Gang violence testing humanitarian response in Haiti

People walk down a barricaded street during a protest to reject insecurity and constant kidnappings, in Port-au-Prince, Haiti, 19 May 2022. Kidnappings have multiplied in the last two years in Haiti with the proliferation of gangs, which have turned ransoms into one of their main sources of financing. (Keystone/ EPA/Johnson Sabin)

A recent visit to Haiti by the UN human rights chief provided a reminder of the challenges in delivering aid amid worsening gang violence as well as what international presence in the country has meant for the population.

PORT-AU-PRINCE/GENEVA – Less than two years after Haiti’s president was assassinated in his home, a stranglehold of gang violence has made life for millions of residents all but impossible as national security forces struggle to contain it.

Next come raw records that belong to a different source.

/-! ## One stage record (R193, R195 steps 1 to 4) -/

/-- Fields of a stage record. -/
def stageOf (ws : List Word64) : Option StagePlan :=
  let w (i : Nat) := wordAt ws i
  let x : StagePlan :=
    { stone := fld (w 0) 63 57, vane := bitAt (w 0) 56, spouts := fld (w 0) 55 53, tables := fld (w 0) 52 49
      groups := fld (w 0) 43 40, accSlots := fld (w 0) 36 27, binUnits := fld (w 0) 26 21, pawl := fld (w 0) 20 11
      pawlEn := bitAt (w 0) 10
      targets := (List.range 4).map (fun s => { valid := bitAt (w 5) (16 * s + 15), stage := fld (w 5) (16 * s + 14) (16 * s + 6),
                                                port := fld (w 5) (16 * s + 5) (16 * s + 4) })
      ports := (List.range 4).map (fun p => { phase := fld (w 6) (16 * p + 15) (16 * p + 13),
                                              operand := fld (w 6) (16 * p + 12) (16 * p + 10),
                                              segs := fld (w 6) (16 * p + 9) (16 * p) })
      clipLen := fld (w 7) 63 48, overlap := fld (w 7) 47 32 }
  if fld (w 0) 9 0 = 0 && fld (w 1) 63 48 = 0 && fld (w 2) 63 48 = 0 && fld (w 3) 63 48 = 0 && fld (w 4) 63 52 = 0 &&
     (List.range 4).all (fun s => fld (w 5) (16 * s + 3) (16 * s) == 0) && fld (w 7) 31 0 = 0 &&
     x.stone ≤ 95 && x.spouts ≤ 4 && x.tables ≤ 8 && fld (w 0) 48 44 ≤ 16 && x.groups ≤ 8 && x.accSlots ≤ 512 &&
     1 ≤ x.binUnits && x.binUnits ≤ 48 && fld (w 4) 51 48 ≤ 4 && x.ports.all (fun p => p.operand < 6) &&
     aligned (fld (w 1) 47 0) 32 && aligned (fld (w 2) 47 0) 16 && aligned (fld (w 3) 47 0) 32 && aligned (fld (w 4) 47 0) 32
  then some x else none

/-- Bytes of a stage's bin window in each half. -/
def StagePlan.bin (x : StagePlan) : Nat := x.binUnits * 65536

/-- The rules of R203 that concern the record alone. -/
def StagePlan.streamsOk (x : StagePlan) : Bool :=
  let named := (x.phases.filter (fun q => q.body.outDest == 1)).map (fun q => q.body.spout)
  ((List.range 4).zip x.targets).all (fun t => !t.2.valid || t.1 < x.spouts) &&
  pairwise (fun a b => a == b) named && named.all (fun s => (x.targets.getD s {}).valid) &&
  x.ports.all (fun p => p.operand == 0 || (p.segs != 0 && p.phase < x.phases.length && x.portReads p))

/-- R205: an inlet that feeds a per-column bias has one row. -/
def StagePlan.inletOk (x : StagePlan) (i : Inlet) : Bool :=
  let p := x.ports.getD i.port {}
  p.operand != 0 &&
  (p.operand != 3 || (match (x.phase p.phase).body with
    | .loop t => (t.layer 0).biasFull || i.rows * p.segs == 1
    | .vane _ => true))

/-- R208. -/
def StagePlan.clipOk (x : StagePlan) : Bool :=
  x.clipLen == 0 ||
  (x.overlap < x.clipLen &&
   (match x.phases.getLast? with
    | some q =>
      (match q.body with
       | .loop t => t.gCoverage == x.clipLen && t.last.outDest == 2 && !(fwMx t.last.fmtOut) && q.roundPitch == 0
       | .vane _ => false)
    | none => false))

/-- Step 1 of R195: the structural rules of the record alone. -/
def checkRecord (f : Nat) (survey : Bool) (stages : Nat) (ws : List Word64) : Bind StagePlan := do
  let s ← (getS : Run State)
  let x ← must (stageOf ws)
  need (survey || s.owns (s.partOf f) (x.stone / 24)) .access
  need (survey || !x.pawlEn || inCarve (s.pawlCarve (s.partOf f)) x.pawl) .access
  let a := stoneAcc f x.stone
  let q := fld (wordAt ws 0) 39 37 + 1
  let raw ← fetchBytes a (fld (wordAt ws 1) 47 0) (32 * q)
  let heads ← (List.range q).mapM (fun i => fetchPhase a x.bin ((raw.drop (32 * i)).take 32))
  let bodies ← heads.mapM (fun h => fetchBody a x.vane h.2)
  let x := { x with phases := (heads.zip bodies).map (fun (y : (Phase × Nat) × PhaseBody) => { y.1.1 with body := y.2 }) }
  need x.streamsOk
  let n := fld (wordAt ws 4) 51 48
  let raw ← fetchBytes a (fld (wordAt ws 4) 47 0) (32 * n)
  let inlets ← must ((List.range n).mapM (fun i => inletOf ((raw.drop (32 * i)).take 32)))
  need (inlets.all (fun i => x.inletOk i && i.waitStage < stages))
  let x := { x with inlets := inlets }
  need x.clipOk
  return x

/-- Read the readout list of a stage. -/
def fetchReadouts (a : Acc) (ws : List Word64) : Bind (List ReadoutRec) := do
  let n := fld (wordAt ws 0) 48 44
  let raw ← fetchBytes a (fld (wordAt ws 2) 47 0) (16 * n)
  must ((List.range n).mapM (fun i => readoutOf ((raw.drop (16 * i)).take 16)))

/-- READOUT fields of a phase. -/
def PhaseBody.readoutNos : PhaseBody → List Nat | .loop t => t.layers.map (·.readout) | .vane b => [b.readout]
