/-- Has the inbound data of the next tile arrived (R96)? -/
def SetCtx.portsReady (c : SetCtx) : Bool :=
  match c.phaseRec.body with
  | .loop t =>
    c.pos.begun || c.phasePorts.all (fun x =>
      c.portLayer t x.2.operand != c.pos.layer ||
      (c.port x.1).begun + b2n (c.portNew t x.2.operand c.pos.counts) ≤ (c.port x.1).fills)
  | .vane _ => 0 < c.unit || c.phasePorts.all (fun x => (c.port x.1).begun + 1 ≤ (c.port x.1).fills)

/-- Has the phase work left to issue? -/
def SetCtx.working (c : SetCtx) : Bool :=
  c.started && (match c.phaseRec.body with | .loop _ => !c.pos.ended | .vane b => c.unit < b.units)

/-- Are the operands of the set's next tile all present (R96), and its stage pawl held (R215)? -/
def SetCtx.tileReady (c : SetCtx) : Bool := c.working && c.pawl != .queued && c.portsReady

/-! ## Finished fills (R204) -/

/-- Fills that groups still need, as the number of the last finished one. -/
def SetCtx.heldFills (c : SetCtx) (op : Nat) : Option Nat :=
  let used := (c.groups.filter (fun g => g.state != .closed)).filterMap (fun g =>
    let n := if op = 3 then g.biasFill else if op = 4 then g.resFill else 0
    if n = 0 then none else some (n - 1))
  used.foldl (fun m n => some (match m with | none => n | some k => min k n)) none

/-- Fills of a port that the set has finished reading. -/
def SetCtx.finishedFills (c : SetCtx) (n : Nat) (pt : PortRec) : Nat :=
  let b := (c.port n).begun
  let open_ := match (c.plan.phase pt.phase).body with
    | .vane v => pt.phase == c.phase && c.started && 0 < c.unit && c.unit < v.units
    | .loop t =>
      if pt.phase ≠ c.phase || !c.started || c.pos.ended || pt.operand = 4 then false
      else if c.pos.layer = 0 then c.pos.begun || !c.portNew t pt.operand c.pos.counts
      else match nextCounts c.pos.counts t.levels with
        | some n => !c.portNew t pt.operand n
        | none => false
  let k := if open_ then b - 1 else b
  match c.heldFills pt.operand with | some h => min k h | none => k

/-- Buffers of the operand that a port feeds. -/
def SetCtx.portBuffers (c : SetCtx) (pt : PortRec) : Nat :=
  match (c.plan.phase pt.phase).body with
  | .vane _ => 1
  | .loop t =>
    let l := t.layer 0
    let st := match pt.operand with | 1 => l.a.stride | 2 => l.b.stride | 3 => l.bias.stride | _ => 0
    if st = 0 then 1 else 2

/-- May a segment land in the fill in progress of a port (R204)? -/
def SetCtx.mayLand (c : SetCtx) (n : Nat) (pt : PortRec) : Bool :=
  (c.port n).fills < c.finishedFills n pt + c.portBuffers pt

/-! ## Groups and the walk (R93, R110, R116, R128) -/

/-- Number of the ring entry in use of a layer, and the entry. -/
def SetCtx.ringPos (c : SetCtx) (layer : Nat) : Nat := c.pos.ringAt.getD layer 0
def SetCtx.ringEntry (c : SetCtx) (t : LoopTable) (layer : Nat) : RingEntry := (t.layer layer).ring.getD (c.ringPos layer) {}

/-- Is the group that layer `k` closed last CLOSED (R128)? -/
def SetCtx.prevClosed (c : SetCtx) (t : LoopTable) (k : Nat) : Bool :=
  let l := t.layer k
  let n := l.ringLast + 1
  let e := l.ring.getD ((c.ringPos k + n - 1) % n) {}
  (c.group e.group).state == .closed

/-- May the coming body begin: its group CLOSED if it opens one (R93), the layer before it read out (R128)? -/
def SetCtx.mayBegin (c : SetCtx) (t : LoopTable) : Bool :=
  let l := t.layer c.pos.layer
  (!spanStart l c.pos.counts || (c.group (c.ringEntry t c.pos.layer).group).state == .closed) &&
  (c.pos.layer == 0 || c.prevClosed t (c.pos.layer - 1))

/-- The buffer alternation of one operand at the start of a body (R115). -/
def SetCtx.alternate (c : SetCtx) (layer : Nat) (l : Layer) (o : Origin) (op stride : Nat) : SetCtx :=
  let x := c.flip layer op
  let new := c.newFill layer l op o
  let buf := if stride = 0 || !x.used then 0 else if new then 1 - x.buf else x.buf
  c.setFlip layer op { buf := buf, origin := operandOrigin l op o, used := true }

/-- Ports of the phase whose coming fill the body begins to read. -/
def SetCtx.beginFills (c : SetCtx) (t : LoopTable) : SetCtx :=
  c.phasePorts.foldl (fun d x =>
    if c.portLayer t x.2.operand = c.pos.layer && c.portNew t x.2.operand c.pos.counts then
      d.setPort x.1 { d.port x.1 with begun := (d.port x.1).begun + 1 }
    else d) c

/-- Fills begun of the port that feeds an operand of a layer, 0 without one. -/
def SetCtx.begunOf (c : SetCtx) (t : LoopTable) (layer op : Nat) : Nat :=
  match c.phasePorts.find? (fun x => x.2.operand == op && c.portLayer t op == layer) with
  | some x => (c.port x.1).begun
  | none => 0

/-- Open the group of the span that begins, every slot of it marked initial (R93). -/
def SetCtx.openGroup (c : SetCtx) (t : LoopTable) : SetCtx :=
  let k := c.pos.layer
  let l := t.layer k
  let e := c.ringEntry t k
  c.setGroup e.group
    { state := .opened, comp := e.comp, base := e.slot, layer := k, phase := c.phase, round := c.round
      origin := t.origin c.pos.counts, biasBuf := (c.flip k 3).buf, biasFill := c.begunOf t k 3, resFill := c.begunOf t k 4
      initial := (List.range (l.subRows * l.subCols)).map (fun n => e.slot + n * e.w) }

/-- Begin a tile body: fills, buffers, group. -/
def SetCtx.beginBody (c : SetCtx) (t : LoopTable) : SetCtx :=
  let k := c.pos.layer
  let l := t.layer k
  let o := t.origin c.pos.counts
  let d := c.beginFills t
  let d := d.alternate k l o 1 l.a.stride
  let d := d.alternate k l o 2 l.b.stride
  let d := d.alternate k l o 3 l.bias.stride
  let d := if spanStart l c.pos.counts then d.openGroup t else d
  { d with pos := { d.pos with begun := true, ms := 0, ns := 0, j := 0 } }
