-- ==== Sys2Proof/Machine/Hopper.lean ====
section
/-! DEFINITION. The Hopper: ingest streams, shards, sample order, samples, batches (R272 to R291, R316, R381). -/
namespace Sys2Proof.Machine

/-! ## Ingest specifications (R273) -/

/-- The 256-byte specification; none if a reserved bit is set. -/
def ingestOf (bs : List Byte) : Option Ingest :=
  let w (i : Nat) : Word64 := word64At bs (8 * i)
  let c (o : Nat) : Word32 := readConst (word32At bs o)
  if fld (w 0) 63 40 ≠ 0 || fld (w 0) 23 20 ≠ 0 || fld (w 0) 7 0 ≠ 0 || fld (w 2) 63 48 ≠ 0 || fld (w 3) 42 41 ≠ 0 ||
     fld (w 4) 23 0 ≠ 0 || fld (w 8) 39 32 ≠ 0 || fld (w 13) 27 16 ≠ 0 || fld (w 14) 63 48 ≠ 0 || fld (w 15) 31 0 ≠ 0 ||
     [16, 17, 18, 19].any (fun i => fld (w i) 63 48 != 0) || (bs.drop 0xA8).any (· != 0) then none
  else some
    { fmtImg := BitVec.ofNat 8 (fld (w 0) 39 32), fmtCond := BitVec.ofNat 8 (fld (w 0) 31 24), matrix := fld (w 0) 19 18
      range := fld (w 0) 17 16, colour := fld (w 0) 15 14, shuffle := bitAt (w 0) 13, autoEpoch := bitAt (w 0) 12
      truncate := bitAt (w 0) 11, random := bitAt (w 0) 10, bos := bitAt (w 0) 9, eos := bitAt (w 0) 8, seed := w 1
      shardList := fld (w 2) 47 0, n := fld (w 3) 40 0, shards := fld (w 3) 63 43, startPos := fld (w 4) 63 24
      deadline := fld (w 5) 15 0, batch := fld (w 5) 31 16, startEpoch := BitVec.ofNat 32 (fld (w 5) 63 32)
      oh := fld (w 6) 63 48, ow := fld (w 6) 47 32, ch := fld (w 6) 31 16, cw := fld (w 6) 15 0, minH := fld (w 7) 63 48
      minW := fld (w 7) 47 32, maxH := fld (w 7) 31 16, maxW := fld (w 7) 15 0, stageUnits := fld (w 8) 15 0
      flipP := fld (w 8) 31 16, frameStride := fld (w 8) 47 40, frames := fld (w 8) 63 48
      mean := [c 0x48, c 0x4C, c 0x50], scale := [c 0x54, c 0x58, c 0x5C]
      captionMax := fld (w 12) 15 0, unkId := fld (w 12) 33 16, padId := fld (w 12) 51 34, t := fld (w 12) 63 52
      replaceMax := fld (w 13) 15 0, eosId := fld (w 13) 45 28, bosId := fld (w 13) 63 46, dict := fld (w 14) 47 0
      condElems := fld (w 15) 63 32, outImg := fld (w 16) 47 0, outTok := fld (w 17) 47 0, outCond := fld (w 18) 47 0
      outMeta := fld (w 19) 47 0, batchWrap := fld (w 20) 15 0, batchPitch := fld (w 20) 63 16 }

/-- Is a normalisation constant subnormal (R482)? -/
def ingestSmall (bs : List Byte) : Bool := (List.range 6).any (fun i => isSubnormal (word32At bs (0x48 + 4 * i)))

/-- Channels of the image tensor (R282). -/
def Ingest.chans (x : Ingest) : Nat := if x.colour = 2 then 1 else 3

/-- Frames that a sample gives. -/
def Ingest.pictures (x : Ingest) : Nat := if x.frames = 0 then 1 else x.frames

/-- Bytes of one slot in the image, token, conditioning and record regions (R282). -/
def Ingest.slotBytes (x : Ingest) : List Nat :=
  [x.pictures * x.chans * x.oh * x.ow * elemBytes x.fmtImg, x.t * 4, x.condElems * elemBytes x.fmtCond, 16]

/-- R273. -/
def Ingest.ok (x : Ingest) : Bool :=
  let ci := fwCode x.fmtImg
  let cc := fwCode x.fmtCond
  [x.shardList, x.dict, x.outImg, x.outTok, x.outCond, x.outMeta].all (fun b => aligned b 64) &&
  fmtOk .dest false x.fmtImg && !(fwMx x.fmtImg) && [1, 3, 4, 5, 6, 0xA, 0xB, 0xE].contains ci &&
  fmtOk .dest false x.fmtCond && !(fwMx x.fmtCond) && [8, 16, 32].contains (storageBits cc) && cc != 0xF &&
  1 ≤ x.batch && x.batch ≤ 4096 && 1 ≤ x.oh && 1 ≤ x.ow && x.ch ≤ x.minH && x.cw ≤ x.minW && x.minH ≤ x.maxH &&
  x.minW ≤ x.maxW && 32 ≤ x.stageUnits && 1 ≤ x.n && x.n ≤ 2 ^ 40 && x.startPos < x.n && 1 ≤ x.shards && x.shards ≤ 2 ^ 20 &&
  x.range != 3 && x.colour != 3 && (x.frames == 0 || 1 ≤ x.frameStride) &&
  x.slotBytes.all (fun n => n * x.batch ≤ x.batchPitch)

/-! ## Shard lists and dictionaries at START (R276, R277, R280) -/

/-- A shard list entry: base and FIRST; none if a reserved bit is set. -/
def shardEntryOf (bs : List Byte) : Option (Nat × Nat) :=
  if fld (word64At bs 0) 63 48 ≠ 0 || fld (word64At bs 8) 63 40 ≠ 0 then none
  else some (fld (word64At bs 0) 47 0, fld (word64At bs 8) 39 0)

/-- R276, R277 on the entries from number `i`: FIRST after the entry before. -/
def checkShards (a : Acc) (x : Ingest) : Nat → Nat → Option Nat → Run Bool
  | 0, _, prev => return (match prev with | some p => p < x.n | none => false)
  | k + 1, i, prev => do
    let bs ← readSV a (x.shardList + 16 * i) 16
    match shardEntryOf bs with
    | none => return false
    | some (_, first) =>
      if (match prev with | none => first == 0 | some p => p < first) then checkShards a x k (i + 1) (some first)
      else return false

/-- A dictionary entry: token, length, address of its string. -/
def dictEntry (a : Acc) (dict i : Nat) : Run (Nat × Nat × Nat) := do
  let w := word64At (← readSV a (dict + 16 + 8 * i) 8) 0
  return (fld w 63 46, fld w 45 40 + 1, dict + fld w 39 0)

/-- Entries of the dictionary; none where its header breaks R280. -/
def dictCount (a : Acc) (dict : Nat) : Run (Option Nat) := do
  let bs ← readSV a dict 16
  let n := fld (word64At bs 0) 18 0
  return if fld (word64At bs 0) 63 19 ≠ 0 || word64At bs 8 ≠ 0 || n = 0 || n > 262144 then none else some n

/-- Unsigned byte order of strings. -/
def bytesBefore : List Byte → List Byte → Bool
  | [], [] => false
  | [], _ :: _ => true
  | _ :: _, [] => false
  | x :: xs, y :: ys => if x.toNat < y.toNat then true else if x = y then bytesBefore xs ys else false

/-- Do the strings of the entries from number `i` lie in the pool, from offset `pool` on, and ascend, no string twice (R280)? -/
def checkDict (a : Acc) (dict pool : Nat) : Nat → Nat → Option (List Byte) → Run Bool
  | 0, _, _ => return true
  | k + 1, i, prev => do
    let e ← dictEntry a dict i
    if e.2.2 < dict + pool then return false
    let bs ← readSV a e.2.2 e.2.1
    if (match prev with | none => true | some p => bytesBefore p bs) then checkDict a dict pool k (i + 1) (some bs) else return false

/-- The checks of the shard list and of the dictionary (R277). -/
def checkIngest (a : Acc) (x : Ingest) : Run Bool := do
  let shards ← checkShards a x x.shards 0 none
  if !shards then return false
  match ← dictCount a x.dict with
  | none => return false
  | some n => checkDict a x.dict (16 + 8 * n) n 0 none

/-! ## Sample order (R281) -/

/-- Rounds `k` onwards of the Feistel network on halves of `h` bits. -/
def feistelRounds (seed : Word64) (e h : Nat) : Nat → Nat → Nat → Nat → Nat × Nat
  | 0, _, l, r => (l, r)
  | m + 1, k, l, r =>
    let w := ((philox seed (counterOf r k e 0)).headD 0).toNat
    feistelRounds seed e h m (k + 1) r (l ^^^ (w % 2 ^ h))

def feistel (seed : Word64) (e h x : Nat) : Nat :=
  let y := feistelRounds seed e h 8 0 (x / 2 ^ h) (x % 2 ^ h)
  y.1 * 2 ^ h + y.2

/-- Cycle walking: on until the value lies below `n`. -/
def cycleWalk (seed : Word64) (e h n : Nat) : Nat → Nat → Nat
  | 0, x => x
  | k + 1, x => if x < n then x else cycleWalk seed e h n k (feistel seed e h x)

/-- π(i) of an epoch. -/
def Ingest.order (x : Ingest) (e : Word32) (i : Nat) : Nat :=
  if !x.shuffle then i
  else
    let h := max 1 ((ceilLog2 x.n + 1) / 2)
    cycleWalk x.seed e.toNat h x.n (2 ^ (2 * h)) (feistel x.seed e.toNat h i)

/-- The random words of the sample of record `g`. -/
def Ingest.words (x : Ingest) (e : Word32) (g : Nat) : List Nat :=
  (philox x.seed (counterOf (g % 2 ^ 32) (g / 2 ^ 32) e.toNat 1)).map BitVec.toNat

/-- ⌊w × n ÷ 2^32⌋. -/
def scaledDraw (w n : Nat) : Nat := w * n / 2 ^ 32

/-! ## Records (R276, R278, R279) -/

/-- Why a position is skipped (R286). -/
inductive Skip where | index | bounds | crc | decode | deadline
  deriving DecidableEq, Repr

“They are above all thinking about their survival,” Christian Cricboom, head of the Haiti office for the United Nations Office for the Coordination of Humanitarian Affairs (OCHA), told Geneva Solutions by phone about the current situation of Haitians.

Haïti, already the poorest in the region, is among the most vulnerable globally to natural disasters, including hurricanes and earthquakes, such as the one that shook the southwest a few months after the assassination, and nearly ten years after another major quake flattened much of the same region.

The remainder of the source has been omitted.